WORK INSTRUCTIONS =
Find the lines of the material below that include the string "ofBool", then copy each one.

■ ■ ■ ■

-- ==== Sys2Proof/Decode.lean ====
section
/-! DEFINITION. The decoder, total on any bytes, and after it the encoder (02_encoding.md R46 to R64).
Both go through `Fields`, the fields of a 64-bit or 96-bit word: the decoder reads a word's fields and then the
operands of its opcode; the encoder writes the operands into fields and lays the fields out. -/

namespace Sys2Proof

namespace Decode

/-- The fields of a 64-bit or 96-bit word (02 R49, Table 2; R50): `lit` is 0 in the 64-bit form. -/
structure Fields where
  wide : Bool
  dst  : BitVec 7
  a    : BitVec 7
  b    : BitVec 7
  c    : BitVec 7
  g    : Guard
  la   : BitVec 4
  fmt  : BitVec 4
  rs   : BitVec 3
  tail : BitVec 11
  lit  : Word
  deriving DecidableEq, Repr

/-- Tail layout A (02 R56, Table 7). -/
structure TailA where
  ua : Bool
  ub : Bool
  uc : Bool
  ud : Bool
  ib : Bool
  x2 : Bool
  variant : BitVec 5
  deriving DecidableEq, Repr

/-- Tail layout M (02 R56, Table 7). -/
structure TailM where
  ua    : Bool
  win   : Bool
  shift : BitVec 2
  xi    : Bool
  ord   : BitVec 3
  variant : BitVec 3
  deriving DecidableEq, Repr

/-- A word whose fields are all zero, with a guard. -/
def blank (g : Guard) : Fields :=
  { wide := false, dst := 0#7, a := 0#7, b := 0#7, c := 0#7, g := g, la := 0#4, fmt := 0#4, rs := 0#3,
    tail := 0#11, lit := 0#32 }

/-- Layout A with nothing set. -/
def tailA0 : TailA := ⟨false, false, false, false, false, false, 0#5⟩
/-- Layout M with nothing set. -/
def tailM0 : TailM := ⟨false, false, 0#2, false, 0#3, 0#3⟩

/-- Layout A read from a tail. -/
def readA (t : BitVec 11) : TailA :=
  ⟨t.getLsbD 0, t.getLsbD 1, t.getLsbD 2, t.getLsbD 3, t.getLsbD 4, t.getLsbD 5, t.extractLsb' 6 5⟩
/-- Layout A written to a tail. -/
def writeA (t : TailA) : BitVec 11 :=
  t.variant ++ BitVec.ofBool t.x2 ++ BitVec.ofBool t.ib ++ BitVec.ofBool t.ud ++ BitVec.ofBool t.uc
    ++ BitVec.ofBool t.ub ++ BitVec.ofBool t.ua
/-- Layout M read from a tail. -/
def readM (t : BitVec 11) : TailM :=
  ⟨t.getLsbD 0, t.getLsbD 1, t.extractLsb' 2 2, t.getLsbD 4, t.extractLsb' 5 3, t.extractLsb' 8 3⟩
/-- Layout M written to a tail. -/
def writeM (t : TailM) : BitVec 11 :=
  t.variant ++ t.ord ++ BitVec.ofBool t.xi ++ t.shift ++ BitVec.ofBool t.win ++ BitVec.ofBool t.ua

/-- The guard in bits [9:6] of the second parcel (02 R49). -/
def guard64 (p1 : Word) : Guard := ⟨p1.getLsbD 9, p1.extractLsb' 6 3⟩
/-- The guard of a short word (02 R48). -/
def guard32 (p0 : Word) : Guard := ⟨p0.getLsbD 31, p0.extractLsb' 28 3⟩

/-- The fields of the word with parcels p0, p1 and, in the 96-bit form, p2 (02 R49, R50). -/
def readFields (wide : Bool) (p0 p1 p2 : Word) : Fields :=
  { wide := wide
    dst  := p0.extractLsb' 10 7
    a    := p0.extractLsb' 17 7
    b    := p0.extractLsb' 24 7
    c    := p1.extractLsb' 0 6 ++ p0.extractLsb' 31 1
    g    := guard64 p1
    la   := p1.extractLsb' 10 4
    fmt  := p1.extractLsb' 14 4
    rs   := p1.extractLsb' 18 3
    tail := p1.extractLsb' 21 11
    lit  := if wide then p2 else 0#32 }

/-- The first parcel of a 64-bit or 96-bit word (02 R49). -/
def parcel0 (op : BitVec 8) (f : Fields) : Word :=
  f.c.extractLsb' 0 1 ++ f.b ++ f.a ++ f.dst ++ op ++ (if f.wide then 3#2 else 1#2)
/-- The second parcel (02 R49). -/
def parcel1 (f : Fields) : Word :=
  f.tail ++ f.rs ++ f.fmt ++ f.la ++ BitVec.ofBool f.g.neg ++ f.g.q ++ f.c.extractLsb' 1 6
/-- The parcels of a word, first at the lowest address (02 R47). -/
def writeFields (op : BitVec 8) (f : Fields) : List Word :=
  [parcel0 op f, parcel1 f] ++ (if f.wide then [f.lit] else [])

■ ■ ■ ■

ANSWER BOX =
  t.variant ++ BitVec.ofBool t.x2 ++ BitVec.ofBool t.ib ++ BitVec.ofBool t.ud ++ BitVec.ofBool t.uc
    ++ BitVec.ofBool t.ub ++ BitVec.ofBool t.ua
  t.variant ++ t.ord ++ BitVec.ofBool t.xi ++ t.shift ++ BitVec.ofBool t.win ++ BitVec.ofBool t.ua
  f.tail ++ f.rs ++ f.fmt ++ f.la ++ BitVec.ofBool f.g.neg ++ f.g.q ++ f.c.extractLsb' 1 6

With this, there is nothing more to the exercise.